The correct answer is option 1. \(\sqrt{3}\).

To calculate the magnetic moment of the \(Cu^{2+}\) ion, we can use the following formula:

\(\mu = \sqrt{n(n+2)} \, \text{BM}\)

where:

\(\mu\) is the magnetic moment in Bohr magnetons (BM),

\(n\) is the number of unpaired electrons.

The atomic number of copper (Cu) is 29, and its electronic configuration in the ground state is:

\(\text{Cu}: [\text{Ar}] \, 3d^{10} \, 4s^1\)

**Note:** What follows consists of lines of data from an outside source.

-- ==== Sys2Proof/Machine/Step.lean ====
section
/-! DEFINITION. One step (spec/40_engine_step.md R90), and the placing of a first instruction. -/

namespace Sys2Proof.Machine

/-- `step` (R90): CHECK, FETCH, DECODE, and then the instruction with the phases after it. A halted core does not change
(R91); a failed fetch raises PC_OUT_OF_RANGE (R92); a reserved word raises UNKNOWN_OPCODE (R93). -/
def step (s : State) : Host.Outcome State Fault Refusal :=
  if s.halted then .next s
  else
    match s.fetch with
    | none => .next (s.raise .pcOutOfRange s.pc)
    | some ir =>
      match decodeWord ir with
      | .error _ => .next (s.raise .unknownOpcode ir)
      | .ok i => exec i s

/-- `s` with the instruction of table word `w` where the next step fetches. It stands for the host's `load` (R202): the
two bytes go to `pc` and `pc + 1`. Where no fetch could happen, `pc` moves to the default ORIGIN and `halted` is
cleared (log 7). -/
def State.withFetchWord (s : State) (nbits w : Nat) : State :=
  let at' : Word := if s.pc.toNat + 1 < 4096 then s.pc else 0x200
  ({ s with pc := at', halted := false }.writeByte at'.toNat (highByte (tableWord nbits w))).writeByte
    (at'.toNat + 1) (lowByte (tableWord nbits w))

end Sys2Proof.Machine
end

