-- ==== Sys2Proof/Tests/Slice0.lean ====
section
/-! SUPPORT. Tests and witnesses. Every expected value is a vector of spec/95_test_vectors.md (named in each comment) or is
worked out by hand from the rule cited; every instruction word is written out from the map of spec/30_encoding.md R75. -/

namespace Sys2Proof.Tests

open Sys2Proof Sys2Proof.Machine

/-! ## Small states -/

/-- The start of a vector of spec/95: reset, `pc = 0x200`, and the step input `rand = 0`, `tick = 0`. -/
def launch : State := { State.reset with pc := 0x200, inputs := [⟨0, false⟩] }

/-- The same with `tick = 1`. -/
def launchTick : State := { launch with inputs := [⟨0, true⟩] }

/-- Registers set from a list. -/
def withV (s : State) (l : List (Nibble × Byte)) : State := l.foldl (fun t p => t.setV p.1 p.2) s

/-- The state after one step that fetches the word `w` at `pc`. -/
def runWord (w : Word) (s : State) : State :=
  let s' := s.withFetchWord 16 w.toNat
  stateAfter s' (step s')

/-- The fields of a fault vector: `halted`, `fault_cause`, `fault_info`, `pc`. -/
def faultRecord (s : State) : Bool × Nat × Nat × Nat := (s.halted, s.faultCause.toNat, s.faultInfo.toNat, s.pc.toNat)

/-! ## Well-formed terms -/

/-- R74, R76: the words 00E0 and 00EE are CLS and RET, so no HALT has them; every other 0nnn is a HALT. -/
theorem test_wellFormed_refuses : (Instr.halt 0x0E0).wellFormed = false ∧ (Instr.halt 0x0EE).wellFormed = false ∧
    (Instr.halt 0x0E1).wellFormed = true ∧ (Instr.halt 0x000).wellFormed = true := by decide

/-! ## Decoding: one word for each row, written out from R75 -/

/-- Rows 1 to 10. -/
theorem test_decode_low :
    decodeWord 0x00E0 = .ok .cls ∧ decodeWord 0x00EE = .ok .ret ∧ decodeWord 0x0123 = .ok (.halt 0x123) ∧
    decodeWord 0x1FFD = .ok (.jp 0xFFD) ∧ decodeWord 0x2300 = .ok (.call 0x300) ∧
    decodeWord 0x3335 = .ok (.seVxKk 3 0x35) ∧ decodeWord 0x4A0F = .ok (.sneVxKk 0xA 0x0F) ∧
    decodeWord 0x5120 = .ok (.seVxVy 1 2) ∧ decodeWord 0x6A2C = .ok (.ldVxKk 0xA 0x2C) ∧
    decodeWord 0x71FF = .ok (.addVxKk 1 0xFF) := by decide

/-- Rows 11 to 20. -/
theorem test_decode_alu :
    decodeWord 0x8120 = .ok (.ldVxVy 1 2) ∧ decodeWord 0x8121 = .ok (.orVxVy 1 2) ∧
    decodeWord 0x8122 = .ok (.andVxVy 1 2) ∧ decodeWord 0x8123 = .ok (.xorVxVy 1 2) ∧
    decodeWord 0x8F14 = .ok (.addVxVy 0xF 1) ∧ decodeWord 0x81F5 = .ok (.subVxVy 1 0xF) ∧
    decodeWord 0x8236 = .ok (.shrVx 2 3) ∧ decodeWord 0x8127 = .ok (.subnVxVy 1 2) ∧
    decodeWord 0x823E = .ok (.shlVx 2 3) ∧ decodeWord 0x9120 = .ok (.sneVxVy 1 2) := by decide

/-- Rows 21 to 35. -/
theorem test_decode_high :
    decodeWord 0xAFFF = .ok (.ldINnn 0xFFF) ∧ decodeWord 0xB300 = .ok (.jpV0Nnn 0x300) ∧
    decodeWord 0xC30F = .ok (.rndVxKk 3 0x0F) ∧ decodeWord 0xD012 = .ok (.drwVxVyN 0 1 2) ∧
    decodeWord 0xE29E = .ok (.skpVx 2) ∧ decodeWord 0xE2A1 = .ok (.sknpVx 2) ∧
    decodeWord 0xF407 = .ok (.ldVxDt 4) ∧ decodeWord 0xF30A = .ok (.ldVxK 3) ∧
    decodeWord 0xF015 = .ok (.ldDtVx 0) ∧ decodeWord 0xF118 = .ok (.ldStVx 1) ∧
    decodeWord 0xF11E = .ok (.addIVx 1) ∧ decodeWord 0xF429 = .ok (.ldFVx 4) ∧
    decodeWord 0xF333 = .ok (.ldBVx 3) ∧ decodeWord 0xF255 = .ok (.ldMemVx 2) ∧
    decodeWord 0xF365 = .ok (.ldVxMem 3) := by decide

/-- TE10 to TE12: reserved words of every family that has them (R77). -/
theorem test_decode_reserved :
    ([0xF090, 0x5121, 0x8128, 0x812F, 0x9121, 0xE19F, 0xE100, 0xF100, 0xF1FF].all fun w =>
      match decodeWord w with | .ok _ => false | .error _ => true) = true := by decide

/-- R53: the first byte of memory is the high byte of the word; TE1. -/
theorem test_decodeBytes : decodeBytes [0x12, 0x34, 0x56] = .ok (.jp 0x234, [0x56]) ∧
    decodeBytes [0x12] = .error .truncated := by decide

/-- The table's own numbering, and the first instruction after reset (R201: at `pc = 0`). -/
theorem test_tableWord : decodeTableWord 16 0x8274 = some (.addVxVy 2 7) ∧ (runWord 0x6A2C State.reset).pc = 2 := by decide

/-! ## The engine -/

/-- TE1: the word is big-endian. -/
theorem test_TE1 : (stateAfter launch (step ((launch.writeByte 0x200 0x12).writeByte 0x201 0x34))).pc = 0x236 := by decide

/-- TE2, TE3, TE4: the last fetch that succeeds, and the two that fail. -/
theorem test_TE2_TE3_TE4 :
    (runWord 0x6001 { launch with pc := 0xFFE }).pc = 0x1000 ∧
    faultRecord (stateAfter launch (step { launch with pc := 0x1000 })) = (true, 1, 0x1000, 0x1000) ∧
    faultRecord (stateAfter launch (step { launch with pc := 0xFFF })) = (true, 1, 0xFFF, 0xFFF) := by decide

/-- TE5: an odd `pc` is legal. -/
theorem test_TE5 : (runWord 0x6107 { launch with pc := 0x201 }).getV 1 = 7 ∧
    (runWord 0x6107 { launch with pc := 0x201 }).pc = 0x203 := by decide

/-- TE6: a halted core does not change. -/
theorem test_TE6 : stateAfter State.reset (stepWith ⟨0, true⟩ { launch with halted := true, dt := 9, pc := 0x20E }) =
    { launch with halted := true, dt := 9, pc := 0x20E } := by decide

For the \(Cu^{2+}\) ion, two electrons are removed. One electron is removed from the 4s orbital and one from the 3d orbital:

\(\text{Cu}^{2+}: [\text{Ar}] \, 3d^9\)

In the \(3d^9\) configuration, there is one unpaired electron.

Using the formula:

\(\mu = \sqrt{n(n+2)} \, \text{BM}\)

where \(n = 1\) (the number of unpaired electrons), we get:

\(\mu = \sqrt{1(1+2)} = \sqrt{3} \, \text{BM}\)

The magnetic moment of \(Cu^{2+}\) is \(\sqrt{3}\) BM.

Thus, the correct answer is (1) \(\sqrt{3}\).